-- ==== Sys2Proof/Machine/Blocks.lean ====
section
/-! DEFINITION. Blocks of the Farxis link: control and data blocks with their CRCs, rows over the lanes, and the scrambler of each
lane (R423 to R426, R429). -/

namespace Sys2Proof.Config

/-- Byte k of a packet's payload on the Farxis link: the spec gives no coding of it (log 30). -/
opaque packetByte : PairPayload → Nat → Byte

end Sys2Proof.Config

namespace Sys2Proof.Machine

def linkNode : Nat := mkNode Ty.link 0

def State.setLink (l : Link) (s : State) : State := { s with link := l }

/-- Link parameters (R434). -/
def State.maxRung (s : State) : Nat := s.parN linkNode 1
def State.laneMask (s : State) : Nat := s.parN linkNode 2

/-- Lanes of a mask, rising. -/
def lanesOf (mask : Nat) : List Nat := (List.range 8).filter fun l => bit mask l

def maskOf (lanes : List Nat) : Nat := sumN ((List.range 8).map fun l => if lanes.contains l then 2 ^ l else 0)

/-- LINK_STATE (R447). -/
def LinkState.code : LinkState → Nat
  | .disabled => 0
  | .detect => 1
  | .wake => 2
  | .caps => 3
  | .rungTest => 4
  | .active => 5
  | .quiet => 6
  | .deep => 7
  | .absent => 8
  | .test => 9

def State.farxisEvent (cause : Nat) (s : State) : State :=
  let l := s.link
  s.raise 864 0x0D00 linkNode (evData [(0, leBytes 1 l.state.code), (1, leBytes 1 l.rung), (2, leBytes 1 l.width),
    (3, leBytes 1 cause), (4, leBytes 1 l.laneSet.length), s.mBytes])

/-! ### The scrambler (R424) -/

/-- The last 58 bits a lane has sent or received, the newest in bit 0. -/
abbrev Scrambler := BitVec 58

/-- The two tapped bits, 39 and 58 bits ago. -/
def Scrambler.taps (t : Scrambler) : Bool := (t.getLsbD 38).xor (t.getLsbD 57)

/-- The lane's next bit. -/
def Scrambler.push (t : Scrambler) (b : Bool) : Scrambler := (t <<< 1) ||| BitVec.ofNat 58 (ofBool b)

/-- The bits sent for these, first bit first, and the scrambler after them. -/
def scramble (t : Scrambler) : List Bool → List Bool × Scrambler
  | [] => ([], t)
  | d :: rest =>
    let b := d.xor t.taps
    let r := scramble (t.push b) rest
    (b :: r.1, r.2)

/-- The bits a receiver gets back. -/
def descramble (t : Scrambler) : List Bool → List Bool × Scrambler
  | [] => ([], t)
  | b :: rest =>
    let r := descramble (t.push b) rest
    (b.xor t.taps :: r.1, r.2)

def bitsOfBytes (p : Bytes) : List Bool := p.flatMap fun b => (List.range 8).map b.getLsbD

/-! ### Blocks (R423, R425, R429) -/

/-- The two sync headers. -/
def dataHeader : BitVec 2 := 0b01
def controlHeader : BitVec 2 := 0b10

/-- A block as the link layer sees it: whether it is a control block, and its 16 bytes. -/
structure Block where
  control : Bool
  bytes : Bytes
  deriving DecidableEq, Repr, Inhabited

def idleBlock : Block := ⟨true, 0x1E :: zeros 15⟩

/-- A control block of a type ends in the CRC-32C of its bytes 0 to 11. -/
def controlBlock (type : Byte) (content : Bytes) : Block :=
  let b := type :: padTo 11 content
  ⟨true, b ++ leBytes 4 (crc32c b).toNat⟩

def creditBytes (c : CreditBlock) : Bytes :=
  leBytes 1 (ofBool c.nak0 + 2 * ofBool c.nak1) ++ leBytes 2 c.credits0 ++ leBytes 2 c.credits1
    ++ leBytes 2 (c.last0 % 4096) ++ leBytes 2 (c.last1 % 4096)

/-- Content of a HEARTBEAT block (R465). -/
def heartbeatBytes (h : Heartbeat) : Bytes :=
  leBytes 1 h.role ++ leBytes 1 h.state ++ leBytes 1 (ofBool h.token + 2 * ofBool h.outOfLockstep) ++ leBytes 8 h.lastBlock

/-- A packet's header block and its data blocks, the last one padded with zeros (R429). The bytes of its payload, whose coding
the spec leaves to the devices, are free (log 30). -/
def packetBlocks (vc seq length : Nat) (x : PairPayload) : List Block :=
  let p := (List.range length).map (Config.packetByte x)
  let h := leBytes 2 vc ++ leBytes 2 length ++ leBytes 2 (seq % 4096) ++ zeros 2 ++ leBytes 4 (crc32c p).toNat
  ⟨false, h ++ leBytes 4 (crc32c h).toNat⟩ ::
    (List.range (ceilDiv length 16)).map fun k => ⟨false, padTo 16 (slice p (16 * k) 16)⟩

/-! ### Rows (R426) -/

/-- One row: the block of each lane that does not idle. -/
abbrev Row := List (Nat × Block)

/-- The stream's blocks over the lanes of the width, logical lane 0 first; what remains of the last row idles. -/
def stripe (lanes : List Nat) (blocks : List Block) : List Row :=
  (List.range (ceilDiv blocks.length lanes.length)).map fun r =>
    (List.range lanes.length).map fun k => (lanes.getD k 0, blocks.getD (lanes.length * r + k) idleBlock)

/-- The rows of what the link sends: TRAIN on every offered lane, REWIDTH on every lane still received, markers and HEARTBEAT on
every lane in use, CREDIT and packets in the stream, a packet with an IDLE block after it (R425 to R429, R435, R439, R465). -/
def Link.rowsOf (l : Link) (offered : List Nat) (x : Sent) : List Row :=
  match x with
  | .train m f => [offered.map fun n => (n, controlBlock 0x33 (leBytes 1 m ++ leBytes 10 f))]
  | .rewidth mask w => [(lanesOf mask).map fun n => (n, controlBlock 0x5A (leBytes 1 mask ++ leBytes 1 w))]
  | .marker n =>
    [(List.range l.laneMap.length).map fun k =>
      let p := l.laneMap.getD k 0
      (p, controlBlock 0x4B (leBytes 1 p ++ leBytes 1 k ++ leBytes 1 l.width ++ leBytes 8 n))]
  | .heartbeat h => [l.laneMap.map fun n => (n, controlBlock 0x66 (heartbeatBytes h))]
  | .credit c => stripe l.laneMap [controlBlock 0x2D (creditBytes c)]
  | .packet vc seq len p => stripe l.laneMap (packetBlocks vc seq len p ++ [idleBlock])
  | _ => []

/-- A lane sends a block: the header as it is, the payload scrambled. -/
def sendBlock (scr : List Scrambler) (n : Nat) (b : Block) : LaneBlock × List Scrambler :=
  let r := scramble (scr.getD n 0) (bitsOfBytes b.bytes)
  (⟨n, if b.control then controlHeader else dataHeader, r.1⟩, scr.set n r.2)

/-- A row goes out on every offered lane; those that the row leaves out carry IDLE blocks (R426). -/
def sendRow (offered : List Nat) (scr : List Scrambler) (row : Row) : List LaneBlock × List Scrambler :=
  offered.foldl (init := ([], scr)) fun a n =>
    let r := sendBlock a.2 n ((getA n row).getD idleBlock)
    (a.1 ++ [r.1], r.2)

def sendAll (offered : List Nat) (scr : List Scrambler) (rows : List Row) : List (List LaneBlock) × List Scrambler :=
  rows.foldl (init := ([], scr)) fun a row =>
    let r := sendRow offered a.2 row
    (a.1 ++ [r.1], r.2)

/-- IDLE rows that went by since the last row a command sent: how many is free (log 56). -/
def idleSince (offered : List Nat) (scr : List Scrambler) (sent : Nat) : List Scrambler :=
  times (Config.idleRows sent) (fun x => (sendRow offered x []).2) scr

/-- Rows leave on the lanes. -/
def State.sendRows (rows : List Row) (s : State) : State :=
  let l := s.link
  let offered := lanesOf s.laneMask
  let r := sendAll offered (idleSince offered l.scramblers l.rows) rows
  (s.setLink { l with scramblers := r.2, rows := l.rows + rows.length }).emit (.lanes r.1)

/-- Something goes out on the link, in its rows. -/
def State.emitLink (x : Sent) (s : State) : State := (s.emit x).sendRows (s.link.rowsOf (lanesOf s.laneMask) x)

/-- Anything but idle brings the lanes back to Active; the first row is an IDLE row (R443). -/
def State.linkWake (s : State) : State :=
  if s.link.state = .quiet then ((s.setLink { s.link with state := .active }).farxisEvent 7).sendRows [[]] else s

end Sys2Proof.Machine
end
|---|
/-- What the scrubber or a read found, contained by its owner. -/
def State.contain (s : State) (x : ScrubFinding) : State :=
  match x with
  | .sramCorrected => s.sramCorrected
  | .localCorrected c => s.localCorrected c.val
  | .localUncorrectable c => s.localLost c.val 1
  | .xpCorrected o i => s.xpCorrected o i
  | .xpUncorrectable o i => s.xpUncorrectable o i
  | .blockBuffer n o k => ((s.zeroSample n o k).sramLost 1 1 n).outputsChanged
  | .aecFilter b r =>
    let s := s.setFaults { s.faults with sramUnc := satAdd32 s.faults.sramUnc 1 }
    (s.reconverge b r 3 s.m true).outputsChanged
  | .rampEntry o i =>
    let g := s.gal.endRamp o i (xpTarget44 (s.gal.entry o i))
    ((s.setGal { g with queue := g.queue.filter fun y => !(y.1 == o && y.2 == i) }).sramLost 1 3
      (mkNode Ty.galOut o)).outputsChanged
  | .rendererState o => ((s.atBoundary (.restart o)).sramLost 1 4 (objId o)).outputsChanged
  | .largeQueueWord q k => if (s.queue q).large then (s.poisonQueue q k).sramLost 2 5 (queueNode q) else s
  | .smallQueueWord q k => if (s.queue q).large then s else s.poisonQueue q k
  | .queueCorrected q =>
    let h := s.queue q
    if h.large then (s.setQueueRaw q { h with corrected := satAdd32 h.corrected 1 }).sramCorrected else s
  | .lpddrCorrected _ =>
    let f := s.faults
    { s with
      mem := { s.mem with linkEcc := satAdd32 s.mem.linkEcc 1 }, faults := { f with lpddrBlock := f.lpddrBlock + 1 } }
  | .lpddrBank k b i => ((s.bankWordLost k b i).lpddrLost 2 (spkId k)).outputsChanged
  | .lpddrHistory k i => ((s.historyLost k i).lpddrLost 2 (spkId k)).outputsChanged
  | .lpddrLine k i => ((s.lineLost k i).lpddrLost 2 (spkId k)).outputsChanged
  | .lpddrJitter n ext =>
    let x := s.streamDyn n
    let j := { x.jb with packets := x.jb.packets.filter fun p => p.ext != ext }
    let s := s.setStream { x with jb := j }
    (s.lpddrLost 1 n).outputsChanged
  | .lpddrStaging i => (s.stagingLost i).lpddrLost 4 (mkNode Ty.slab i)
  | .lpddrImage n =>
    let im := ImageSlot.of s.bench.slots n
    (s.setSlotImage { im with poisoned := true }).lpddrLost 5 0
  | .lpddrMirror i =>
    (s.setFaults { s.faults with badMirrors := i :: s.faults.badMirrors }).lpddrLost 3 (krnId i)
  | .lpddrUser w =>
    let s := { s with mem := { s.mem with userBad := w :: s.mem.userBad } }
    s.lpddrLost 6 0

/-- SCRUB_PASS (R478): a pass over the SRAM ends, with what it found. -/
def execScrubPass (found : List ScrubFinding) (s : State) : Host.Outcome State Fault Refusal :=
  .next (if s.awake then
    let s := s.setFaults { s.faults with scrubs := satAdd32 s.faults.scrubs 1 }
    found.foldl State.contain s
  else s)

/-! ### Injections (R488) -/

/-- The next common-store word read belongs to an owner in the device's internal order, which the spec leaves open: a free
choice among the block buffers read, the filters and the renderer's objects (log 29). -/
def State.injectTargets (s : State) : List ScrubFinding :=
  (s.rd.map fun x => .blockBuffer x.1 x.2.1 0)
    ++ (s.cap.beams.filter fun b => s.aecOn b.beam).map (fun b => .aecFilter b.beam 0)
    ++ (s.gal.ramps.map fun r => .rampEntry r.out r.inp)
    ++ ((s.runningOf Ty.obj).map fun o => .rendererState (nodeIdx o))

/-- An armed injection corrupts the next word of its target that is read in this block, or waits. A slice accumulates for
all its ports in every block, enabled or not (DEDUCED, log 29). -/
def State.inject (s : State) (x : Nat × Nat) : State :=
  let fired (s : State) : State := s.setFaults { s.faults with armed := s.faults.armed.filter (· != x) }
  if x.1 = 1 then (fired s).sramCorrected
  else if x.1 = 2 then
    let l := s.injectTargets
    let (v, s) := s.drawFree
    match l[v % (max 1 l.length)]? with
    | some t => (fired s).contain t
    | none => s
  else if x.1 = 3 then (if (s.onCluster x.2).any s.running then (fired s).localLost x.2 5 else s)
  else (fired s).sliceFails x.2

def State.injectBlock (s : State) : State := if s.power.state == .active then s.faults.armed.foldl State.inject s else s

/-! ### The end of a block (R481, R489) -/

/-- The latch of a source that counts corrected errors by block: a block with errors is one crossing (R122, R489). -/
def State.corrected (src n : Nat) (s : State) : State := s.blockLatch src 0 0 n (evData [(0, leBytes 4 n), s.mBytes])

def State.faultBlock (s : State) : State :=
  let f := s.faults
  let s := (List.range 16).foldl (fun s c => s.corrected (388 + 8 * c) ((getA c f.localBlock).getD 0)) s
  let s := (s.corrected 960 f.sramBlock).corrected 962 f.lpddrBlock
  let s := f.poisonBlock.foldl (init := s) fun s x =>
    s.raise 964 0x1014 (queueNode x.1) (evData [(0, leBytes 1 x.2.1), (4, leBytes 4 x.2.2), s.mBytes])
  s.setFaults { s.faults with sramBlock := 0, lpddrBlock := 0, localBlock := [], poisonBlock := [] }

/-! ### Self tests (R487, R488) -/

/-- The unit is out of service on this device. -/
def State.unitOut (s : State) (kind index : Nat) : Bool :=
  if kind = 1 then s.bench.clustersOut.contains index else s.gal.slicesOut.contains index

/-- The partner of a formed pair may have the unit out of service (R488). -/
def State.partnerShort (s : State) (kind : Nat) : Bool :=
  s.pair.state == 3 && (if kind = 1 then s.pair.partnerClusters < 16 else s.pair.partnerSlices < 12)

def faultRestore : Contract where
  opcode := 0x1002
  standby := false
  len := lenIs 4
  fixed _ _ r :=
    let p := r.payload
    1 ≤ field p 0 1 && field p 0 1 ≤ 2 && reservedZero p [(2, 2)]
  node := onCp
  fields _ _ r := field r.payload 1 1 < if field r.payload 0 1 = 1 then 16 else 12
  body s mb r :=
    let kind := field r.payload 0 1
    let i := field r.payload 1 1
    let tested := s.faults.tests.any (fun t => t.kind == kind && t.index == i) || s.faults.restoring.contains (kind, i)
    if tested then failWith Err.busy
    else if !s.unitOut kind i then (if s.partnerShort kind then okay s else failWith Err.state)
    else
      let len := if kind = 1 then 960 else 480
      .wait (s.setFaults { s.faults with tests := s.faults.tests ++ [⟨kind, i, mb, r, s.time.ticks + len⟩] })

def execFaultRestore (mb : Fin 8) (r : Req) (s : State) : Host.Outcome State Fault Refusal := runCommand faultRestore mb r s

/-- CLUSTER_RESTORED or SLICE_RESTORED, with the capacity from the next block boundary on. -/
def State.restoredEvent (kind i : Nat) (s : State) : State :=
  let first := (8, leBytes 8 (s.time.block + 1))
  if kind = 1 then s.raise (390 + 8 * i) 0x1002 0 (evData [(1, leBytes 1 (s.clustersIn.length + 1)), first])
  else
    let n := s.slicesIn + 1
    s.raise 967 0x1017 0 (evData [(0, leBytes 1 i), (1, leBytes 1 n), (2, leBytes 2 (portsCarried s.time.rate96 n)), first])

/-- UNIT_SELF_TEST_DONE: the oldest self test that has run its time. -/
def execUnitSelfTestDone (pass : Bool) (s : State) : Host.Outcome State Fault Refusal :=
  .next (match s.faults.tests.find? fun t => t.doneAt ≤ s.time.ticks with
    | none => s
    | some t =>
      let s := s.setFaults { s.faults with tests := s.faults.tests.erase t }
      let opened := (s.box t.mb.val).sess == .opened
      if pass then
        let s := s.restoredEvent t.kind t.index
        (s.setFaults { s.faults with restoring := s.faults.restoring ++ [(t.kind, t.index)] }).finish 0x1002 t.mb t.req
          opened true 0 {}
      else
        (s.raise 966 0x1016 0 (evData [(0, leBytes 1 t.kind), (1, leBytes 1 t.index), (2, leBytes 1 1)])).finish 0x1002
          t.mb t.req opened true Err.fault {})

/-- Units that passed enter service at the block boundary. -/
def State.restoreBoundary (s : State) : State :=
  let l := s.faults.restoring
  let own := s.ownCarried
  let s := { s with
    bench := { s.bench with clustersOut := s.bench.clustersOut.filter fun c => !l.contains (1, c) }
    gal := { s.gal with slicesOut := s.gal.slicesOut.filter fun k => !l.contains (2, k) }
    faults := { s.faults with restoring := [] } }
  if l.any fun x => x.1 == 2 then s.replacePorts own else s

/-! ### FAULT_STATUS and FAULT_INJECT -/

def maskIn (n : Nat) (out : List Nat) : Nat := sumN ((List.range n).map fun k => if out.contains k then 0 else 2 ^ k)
|---|
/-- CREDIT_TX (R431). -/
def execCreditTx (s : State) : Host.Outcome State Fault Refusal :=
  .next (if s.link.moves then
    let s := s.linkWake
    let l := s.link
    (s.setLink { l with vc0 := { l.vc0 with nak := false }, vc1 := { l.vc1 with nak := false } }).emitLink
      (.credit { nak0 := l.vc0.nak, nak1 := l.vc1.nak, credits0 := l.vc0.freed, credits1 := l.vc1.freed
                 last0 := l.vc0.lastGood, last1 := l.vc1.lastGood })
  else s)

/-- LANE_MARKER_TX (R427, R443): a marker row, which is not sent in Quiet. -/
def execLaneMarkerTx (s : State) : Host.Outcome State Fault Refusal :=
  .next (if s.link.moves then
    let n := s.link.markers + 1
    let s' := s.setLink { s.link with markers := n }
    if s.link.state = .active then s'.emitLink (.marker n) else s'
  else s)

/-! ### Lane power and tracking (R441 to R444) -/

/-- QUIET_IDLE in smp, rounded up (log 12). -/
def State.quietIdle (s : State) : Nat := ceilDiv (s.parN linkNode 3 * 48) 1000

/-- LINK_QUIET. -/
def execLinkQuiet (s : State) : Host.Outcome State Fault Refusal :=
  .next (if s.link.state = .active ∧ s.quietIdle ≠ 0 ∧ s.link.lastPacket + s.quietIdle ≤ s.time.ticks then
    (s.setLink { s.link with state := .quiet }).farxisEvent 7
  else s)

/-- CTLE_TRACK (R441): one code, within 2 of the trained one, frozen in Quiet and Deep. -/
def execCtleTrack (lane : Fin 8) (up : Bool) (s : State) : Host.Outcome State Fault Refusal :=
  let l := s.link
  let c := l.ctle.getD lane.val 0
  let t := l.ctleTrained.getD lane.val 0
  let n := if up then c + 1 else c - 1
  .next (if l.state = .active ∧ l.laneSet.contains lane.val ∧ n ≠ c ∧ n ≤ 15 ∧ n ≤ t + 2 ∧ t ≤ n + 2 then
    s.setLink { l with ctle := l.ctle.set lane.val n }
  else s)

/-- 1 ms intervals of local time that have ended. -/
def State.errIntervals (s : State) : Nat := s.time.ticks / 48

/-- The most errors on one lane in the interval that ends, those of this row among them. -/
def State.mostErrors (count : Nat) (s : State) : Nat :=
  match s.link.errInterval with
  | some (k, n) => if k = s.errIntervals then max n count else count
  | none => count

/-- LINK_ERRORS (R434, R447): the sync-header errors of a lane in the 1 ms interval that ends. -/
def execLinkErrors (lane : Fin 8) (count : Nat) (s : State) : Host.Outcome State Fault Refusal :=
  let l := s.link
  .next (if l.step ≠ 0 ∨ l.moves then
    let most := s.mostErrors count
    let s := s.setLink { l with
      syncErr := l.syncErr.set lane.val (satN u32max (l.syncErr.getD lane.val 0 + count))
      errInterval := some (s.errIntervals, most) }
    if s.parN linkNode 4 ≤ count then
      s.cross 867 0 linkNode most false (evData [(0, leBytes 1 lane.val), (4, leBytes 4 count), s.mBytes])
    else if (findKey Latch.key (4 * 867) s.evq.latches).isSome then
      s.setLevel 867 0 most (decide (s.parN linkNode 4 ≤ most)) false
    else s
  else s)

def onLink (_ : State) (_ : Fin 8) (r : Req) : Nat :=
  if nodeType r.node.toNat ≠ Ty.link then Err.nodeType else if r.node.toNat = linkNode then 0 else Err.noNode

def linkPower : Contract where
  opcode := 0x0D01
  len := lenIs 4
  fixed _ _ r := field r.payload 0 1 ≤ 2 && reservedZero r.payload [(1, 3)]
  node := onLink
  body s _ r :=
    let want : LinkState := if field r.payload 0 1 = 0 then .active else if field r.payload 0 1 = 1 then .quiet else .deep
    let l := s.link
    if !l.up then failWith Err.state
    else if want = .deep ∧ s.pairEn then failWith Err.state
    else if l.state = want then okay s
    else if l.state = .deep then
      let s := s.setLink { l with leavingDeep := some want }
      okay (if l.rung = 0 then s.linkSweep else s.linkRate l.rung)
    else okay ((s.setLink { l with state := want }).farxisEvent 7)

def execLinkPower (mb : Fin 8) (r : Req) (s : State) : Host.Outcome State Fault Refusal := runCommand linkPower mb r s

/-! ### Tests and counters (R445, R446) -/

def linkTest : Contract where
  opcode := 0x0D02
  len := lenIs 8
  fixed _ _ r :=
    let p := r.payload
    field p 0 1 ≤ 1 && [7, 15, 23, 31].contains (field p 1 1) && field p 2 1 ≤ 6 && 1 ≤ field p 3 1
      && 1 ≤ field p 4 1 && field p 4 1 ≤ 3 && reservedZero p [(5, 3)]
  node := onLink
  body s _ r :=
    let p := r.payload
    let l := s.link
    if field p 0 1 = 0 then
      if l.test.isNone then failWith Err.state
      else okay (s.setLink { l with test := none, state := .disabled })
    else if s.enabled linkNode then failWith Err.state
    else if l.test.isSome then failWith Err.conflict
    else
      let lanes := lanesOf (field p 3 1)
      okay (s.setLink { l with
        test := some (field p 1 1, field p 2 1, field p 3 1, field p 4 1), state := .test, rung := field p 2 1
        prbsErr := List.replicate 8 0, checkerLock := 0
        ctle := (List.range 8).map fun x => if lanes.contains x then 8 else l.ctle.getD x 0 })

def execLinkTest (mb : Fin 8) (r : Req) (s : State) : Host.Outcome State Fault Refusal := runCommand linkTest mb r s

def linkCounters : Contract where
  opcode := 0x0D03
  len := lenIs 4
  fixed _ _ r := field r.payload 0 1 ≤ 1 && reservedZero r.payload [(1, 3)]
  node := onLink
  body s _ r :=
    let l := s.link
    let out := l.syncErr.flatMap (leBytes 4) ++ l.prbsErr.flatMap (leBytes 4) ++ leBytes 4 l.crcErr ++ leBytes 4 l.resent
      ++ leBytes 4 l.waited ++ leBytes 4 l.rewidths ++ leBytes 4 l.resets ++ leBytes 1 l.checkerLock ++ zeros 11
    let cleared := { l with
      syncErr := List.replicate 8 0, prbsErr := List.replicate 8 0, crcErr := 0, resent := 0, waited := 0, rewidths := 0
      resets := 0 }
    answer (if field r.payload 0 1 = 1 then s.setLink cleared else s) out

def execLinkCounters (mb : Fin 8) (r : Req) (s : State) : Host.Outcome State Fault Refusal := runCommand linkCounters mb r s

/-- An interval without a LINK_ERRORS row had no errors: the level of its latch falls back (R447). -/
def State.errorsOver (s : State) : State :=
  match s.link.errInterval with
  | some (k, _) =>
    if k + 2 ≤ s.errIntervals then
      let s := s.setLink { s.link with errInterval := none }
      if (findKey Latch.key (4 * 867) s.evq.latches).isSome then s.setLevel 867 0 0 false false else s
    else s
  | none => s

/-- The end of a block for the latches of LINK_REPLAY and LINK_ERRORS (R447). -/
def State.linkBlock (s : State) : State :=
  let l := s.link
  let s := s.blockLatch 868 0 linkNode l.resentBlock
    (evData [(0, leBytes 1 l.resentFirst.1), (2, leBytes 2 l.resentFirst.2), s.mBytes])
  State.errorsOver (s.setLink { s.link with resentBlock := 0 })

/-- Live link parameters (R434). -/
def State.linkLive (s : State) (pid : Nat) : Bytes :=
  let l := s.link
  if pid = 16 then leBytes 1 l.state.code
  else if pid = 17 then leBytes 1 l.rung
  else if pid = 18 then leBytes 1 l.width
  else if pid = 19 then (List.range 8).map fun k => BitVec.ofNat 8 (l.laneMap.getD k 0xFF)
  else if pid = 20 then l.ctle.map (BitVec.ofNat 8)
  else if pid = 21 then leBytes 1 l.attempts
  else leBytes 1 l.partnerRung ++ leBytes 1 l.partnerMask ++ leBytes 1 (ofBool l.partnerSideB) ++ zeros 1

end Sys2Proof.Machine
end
|---|
[PROBLEM TO SOLVE]:
Would you please write out, exactly and with no other lines, the stretch of the listing above from the line containing "-- ==== Sys2Proof/Machine/Blocks.lean" through the line containing "def lanesOf (mask"?

[COMPLETED EXERCISE]:
-- ==== Sys2Proof/Machine/Blocks.lean ====
section
/-! DEFINITION. Blocks of the Farxis link: control and data blocks with their CRCs, rows over the lanes, and the scrambler of each
lane (R423 to R426, R429). -/

namespace Sys2Proof.Config

/-- Byte k of a packet's payload on the Farxis link: the spec gives no coding of it (log 30). -/
opaque packetByte : PairPayload → Nat → Byte

end Sys2Proof.Config

namespace Sys2Proof.Machine

def linkNode : Nat := mkNode Ty.link 0

def State.setLink (l : Link) (s : State) : State := { s with link := l }

/-- Link parameters (R434). -/
def State.maxRung (s : State) : Nat := s.parN linkNode 1
def State.laneMask (s : State) : Nat := s.parN linkNode 2

/-- Lanes of a mask, rising. -/
def lanesOf (mask : Nat) : List Nat := (List.range 8).filter fun l => bit mask l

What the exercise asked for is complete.